/-- The words of 02_start_and_comb_image.md. -/
def Map.startWords : List WordDef :=
  [⟨0x010000, 0x0, 1, 0x1, 1, .ro, [Reg.START_KEY_STATUS_SLOT, Reg.START_KEY_STATUS_READ_MODE, Reg.START_KEY_STATUS_CAUSE, Reg.START_KEY_STATUS_SLOT_A_HDR, Reg.START_KEY_STATUS_SLOT_B_HDR, Reg.START_KEY_STATUS_REREAD, Reg.START_KEY_STATUS_EARLY_CAN, Reg.START_KEY_STATUS_KEY_CHANGED, Reg.START_KEY_STATUS_PROTECTED, Reg.START_KEY_STATUS_CAPACITY]⟩,
   ⟨0x010100, 0x0, 1, 0x1, 1, .ro, [Reg.START_IMAGE_GEN]⟩,
   ⟨0x010200, 0x0, 1, 0x1, 1, .ro, [Reg.START_IMAGE_ID]⟩,
   ⟨0x010300, 0x0, 1, 0x1, 1, .ro, [Reg.START_IMAGE_CRC]⟩,
   ⟨0x010400, 0x0, 1, 0x1, 1, .ro, [Reg.START_MACHINE_TYPE]⟩,
   ⟨0x010500, 0x0, 1, 0x1, 1, .ro, [Reg.START_TIMES_VERIFIED_AT, Reg.START_TIMES_READY_AT]⟩,
   ⟨0x010600, 0x1, 4, 0x0, 1, .ro, [Reg.START_CAN_DROPPED]⟩,
   ⟨0x010700, 0x1, 4, 0x0, 1, .ro, [Reg.START_CAN_OVERFLOW]⟩,
   ⟨0x010800, 0x1, 4, 0x0, 1, .ro, [Reg.START_CAN_STALE]⟩,
   ⟨0x010900, 0x0, 1, 0x1, 1, .ro, [Reg.START_NOT_READY_DROPPED]⟩,
   ⟨0x011000, 0x0, 1, 0x1, 1, .cfg, [Reg.START_SLEEP_IDLE]⟩,
   ⟨0x011100, 0x0, 1, 0x1, 1, .cfg, [Reg.START_WAKE_SOURCES_CAN_WAKE, Reg.START_WAKE_SOURCES_FABRIC_WAKE, Reg.START_WAKE_SOURCES_WAKE_PIN]⟩,
   ⟨0x011200, 0x0, 1, 0x1, 1, .cfg, [Reg.START_KEY_CHECK_PERIOD, Reg.START_KEY_CHECK_REACTION]⟩,
   ⟨0x011300, 0x0, 1, 0x1, 1, .ro, [Reg.START_PENDING_GEN]⟩,
   ⟨0x011400, 0x0, 1, 0x1, 1, .ro, [Reg.START_KEY_WRITE_STATUS_STATE, Reg.START_KEY_WRITE_STATUS_FAIL, Reg.START_KEY_WRITE_STATUS_PROGRESS, Reg.START_KEY_WRITE_STATUS_TARGET]⟩,
   ⟨0x011500, 0x0, 1, 0x1, 1, .ro, [Reg.START_WAKE_CAUSE_SOURCE, Reg.START_WAKE_CAUSE_UNIT]⟩]

/-- The words of 03_clocks_and_arbitration.md. -/
def Map.clkWords : List WordDef :=
  [⟨0x020000, 0x0, 1, 0x1, 1, .ro, [Reg.CLK_STATUS_STATE, Reg.CLK_STATUS_PLL_LOCK, Reg.CLK_STATUS_ON_BACKUP, Reg.CLK_STATUS_XTAL_FAIL, Reg.CLK_STATUS_PLL_FAIL, Reg.CLK_STATUS_COUNT_FAIL, Reg.CLK_STATUS_CORR_LIMIT, Reg.CLK_STATUS_FAILED_CLOCK, Reg.CLK_STATUS_HOLDOVER_S]⟩,
   ⟨0x020100, 0x0, 1, 0x1, 1, .cfg, [Reg.CLK_DISCIPLINE_ENABLE, Reg.CLK_DISCIPLINE_BW, Reg.CLK_DISCIPLINE_HOLDOVER_LIMIT, Reg.CLK_DISCIPLINE_LOSS_REACTION, Reg.CLK_DISCIPLINE_LOSS_STAGES]⟩,
   ⟨0x020200, 0x0, 1, 0x1, 1, .cfg, [Reg.CLK_FAULT_CLOCK_REACTION, Reg.CLK_FAULT_ECC_REACTION]⟩,
   ⟨0x020300, 0x0, 1, 0x1, 1, .ro, [Reg.CLK_CORRECTION]⟩,
   ⟨0x020400, 0x0, 1, 0x1, 1, .ro, [Reg.CLK_PHASE_ERROR]⟩,
   ⟨0x020500, 0x0, 1, 0x1, 1, .ro, [Reg.CLK_LOCK_LOSSES]⟩,
   ⟨0x021000, 0x1, 7, 0x0, 1, .ro, [Reg.ARB_MAX_WAIT]⟩,
   ⟨0x021100, 0x1, 7, 0x0, 1, .ro, [Reg.ARB_SHAPED]⟩,
   ⟨0x021200, 0x0, 1, 0x1, 1, .ro, [Reg.ARB_ECC_CORRECTED]⟩,
   ⟨0x021300, 0x0, 1, 0x1, 1, .ro, [Reg.ARB_ECC_UNCORRECTABLE]⟩,
   ⟨0x021400, 0x1, 2, 0x0, 1, .ro, [Reg.ARB_DEMAND]⟩]

/-- The words of 04_sampling.md. -/
def Map.smpWords : List WordDef :=
  [⟨0x040000, 0x1, 4, 0x0, 1, .ro, [Reg.SMP_CORE_STATUS_CAL_SLICE, Reg.SMP_CORE_STATUS_FAILED, Reg.SMP_CORE_STATUS_DEGRADED, Reg.SMP_CORE_STATUS_STALE, Reg.SMP_CORE_STATUS_SUBST, Reg.SMP_CORE_STATUS_ENTRY, Reg.SMP_CORE_STATUS_REF_FAULT]⟩,
   ⟨0x040100, 0x1, 4, 0x0, 1, .cfg, [Reg.SMP_CORE_CFG_TABLE_LEN, Reg.SMP_CORE_CFG_IDLE_PERIOD]⟩,
   ⟨0x040200, 0x1, 4, 0x0, 1, .cfg, [Reg.SMP_FAULT_OVERRUN_REACTION, Reg.SMP_FAULT_STALE_REACTION, Reg.SMP_FAULT_REF_REACTION, Reg.SMP_FAULT_STALE_LIMIT]⟩,
   ⟨0x040300, 0x1, 4, 0x0, 1, .ro, [Reg.SMP_OVERRUNS]⟩,
   ⟨0x040400, 0x1, 4, 0x0, 1, .ro, [Reg.SMP_DMA_LOST]⟩,
   ⟨0x040500, 0x1, 4, 0x0, 1, .ro, [Reg.SMP_CAL_FAILS]⟩,
   ⟨0x040600, 0x1, 2, 0x0, 1, .w1c, [Reg.SMP_AI_OVR]⟩,
   ⟨0x040602, 0x0, 1, 0x1, 1, .w1c, [Reg.SMP_AI_OVR_HI]⟩,
   ⟨0x050000, 0x100, 80, 0x1, 1, .cfg, [Reg.SMP_AI_CFG_OVR_FILTER, Reg.SMP_AI_CFG_OVR_REACTION]⟩,
   ⟨0x060000, 0x100, 128, 0x1, 1, .cfg, [Reg.SMP_ACC_CFG_LATCH_SRC, Reg.SMP_ACC_CFG_LATCH_EVT, Reg.SMP_ACC_CFG_OWNER, Reg.SMP_ACC_CFG_EMPTY_REACTION, Reg.SMP_ACC_CFG_MIN_COUNT]⟩,
   ⟨0x060001, 0x100, 128, 0x1, 1, .ro, [Reg.SMP_ACC_AVG]⟩,
   ⟨0x060002, 0x100, 128, 0x1, 1, .ro, [Reg.SMP_ACC_STATUS_COUNT, Reg.SMP_ACC_STATUS_STALE, Reg.SMP_ACC_STATUS_FULL]⟩,
   ⟨0x060003, 0x100, 128, 0x1, 1, .ro, [Reg.SMP_ACC_SUM_LO]⟩,
   ⟨0x060004, 0x100, 128, 0x1, 1, .ro, [Reg.SMP_ACC_SUM_HI]⟩,
   ⟨0x060005, 0x100, 128, 0x1, 1, .ro, [Reg.SMP_ACC_LATCH_NO]⟩,
   ⟨0x070000, 0x100, 64, 0x1, 1, .cfg, [Reg.SMP_BUF_CFG_BASE, Reg.SMP_BUF_CFG_SIZE_LOG2, Reg.SMP_BUF_CFG_TRIG_EN]⟩,
   ⟨0x070001, 0x100, 64, 0x1, 1, .ro, [Reg.SMP_BUF_WRPTR_INDEX, Reg.SMP_BUF_WRPTR_WRAPS]⟩,
   ⟨0x070002, 0x100, 64, 0x1, 1, .rw, [Reg.SMP_BUF_CONTROL_FREEZE, Reg.SMP_BUF_CONTROL_FROZEN, Reg.SMP_BUF_CONTROL_POST]⟩,
   ⟨0x078000, 0x0, 1, 0x1, 1, .cfg, [Reg.HK_CFG_PERIOD, Reg.HK_CFG_RAIL_REACTION]⟩,
   ⟨0x078100, 0x0, 1, 0x1, 1, .cfg, [Reg.HK_MASK]⟩,
   ⟨0x078101, 0x0, 1, 0x1, 1, .cfg, [Reg.HK_MASK_HI, Reg.HK_MASK_FIXED]⟩,
   ⟨0x078200, 0x0, 1, 0x1, 1, .ro, [Reg.HK_ROUNDS]⟩,
   ⟨0x07C000, 0x100, 64, 0x1, 1, .ro, [Reg.HK_P_RESULT_CODE, Reg.HK_P_RESULT_VALID, Reg.HK_P_RESULT_OUT, Reg.HK_P_RESULT_CAUSE, Reg.HK_P_RESULT_ROUND]⟩,
   ⟨0x07C001, 0x100, 48, 0x1, 1, .cfg, [Reg.HK_P_LIMITS_LOW, Reg.HK_P_LIMITS_FILTER, Reg.HK_P_LIMITS_HIGH, Reg.HK_P_LIMITS_REACTION]⟩,
   ⟨0x07F001, 0x100, 16, 0x1, 1, .ro, []⟩]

- - - -

Copy the records above faithfully. Begin at their first line, end at the line containing "def Map.clkWords : List", and include nothing else.

● **RESPONSE FOR THIS EXERCISE**
/-- The words of 02_start_and_comb_image.md. -/
def Map.startWords : List WordDef :=
  [⟨0x010000, 0x0, 1, 0x1, 1, .ro, [Reg.START_KEY_STATUS_SLOT, Reg.START_KEY_STATUS_READ_MODE, Reg.START_KEY_STATUS_CAUSE, Reg.START_KEY_STATUS_SLOT_A_HDR, Reg.START_KEY_STATUS_SLOT_B_HDR, Reg.START_KEY_STATUS_REREAD, Reg.START_KEY_STATUS_EARLY_CAN, Reg.START_KEY_STATUS_KEY_CHANGED, Reg.START_KEY_STATUS_PROTECTED, Reg.START_KEY_STATUS_CAPACITY]⟩,
   ⟨0x010100, 0x0, 1, 0x1, 1, .ro, [Reg.START_IMAGE_GEN]⟩,
   ⟨0x010200, 0x0, 1, 0x1, 1, .ro, [Reg.START_IMAGE_ID]⟩,
   ⟨0x010300, 0x0, 1, 0x1, 1, .ro, [Reg.START_IMAGE_CRC]⟩,
   ⟨0x010400, 0x0, 1, 0x1, 1, .ro, [Reg.START_MACHINE_TYPE]⟩,
   ⟨0x010500, 0x0, 1, 0x1, 1, .ro, [Reg.START_TIMES_VERIFIED_AT, Reg.START_TIMES_READY_AT]⟩,
   ⟨0x010600, 0x1, 4, 0x0, 1, .ro, [Reg.START_CAN_DROPPED]⟩,
   ⟨0x010700, 0x1, 4, 0x0, 1, .ro, [Reg.START_CAN_OVERFLOW]⟩,
   ⟨0x010800, 0x1, 4, 0x0, 1, .ro, [Reg.START_CAN_STALE]⟩,
   ⟨0x010900, 0x0, 1, 0x1, 1, .ro, [Reg.START_NOT_READY_DROPPED]⟩,
   ⟨0x011000, 0x0, 1, 0x1, 1, .cfg, [Reg.START_SLEEP_IDLE]⟩,
   ⟨0x011100, 0x0, 1, 0x1, 1, .cfg, [Reg.START_WAKE_SOURCES_CAN_WAKE, Reg.START_WAKE_SOURCES_FABRIC_WAKE, Reg.START_WAKE_SOURCES_WAKE_PIN]⟩,
   ⟨0x011200, 0x0, 1, 0x1, 1, .cfg, [Reg.START_KEY_CHECK_PERIOD, Reg.START_KEY_CHECK_REACTION]⟩,
   ⟨0x011300, 0x0, 1, 0x1, 1, .ro, [Reg.START_PENDING_GEN]⟩,
   ⟨0x011400, 0x0, 1, 0x1, 1, .ro, [Reg.START_KEY_WRITE_STATUS_STATE, Reg.START_KEY_WRITE_STATUS_FAIL, Reg.START_KEY_WRITE_STATUS_PROGRESS, Reg.START_KEY_WRITE_STATUS_TARGET]⟩,
   ⟨0x011500, 0x0, 1, 0x1, 1, .ro, [Reg.START_WAKE_CAUSE_SOURCE, Reg.START_WAKE_CAUSE_UNIT]⟩]

/-- The words of 03_clocks_and_arbitration.md. -/
def Map.clkWords : List WordDef :=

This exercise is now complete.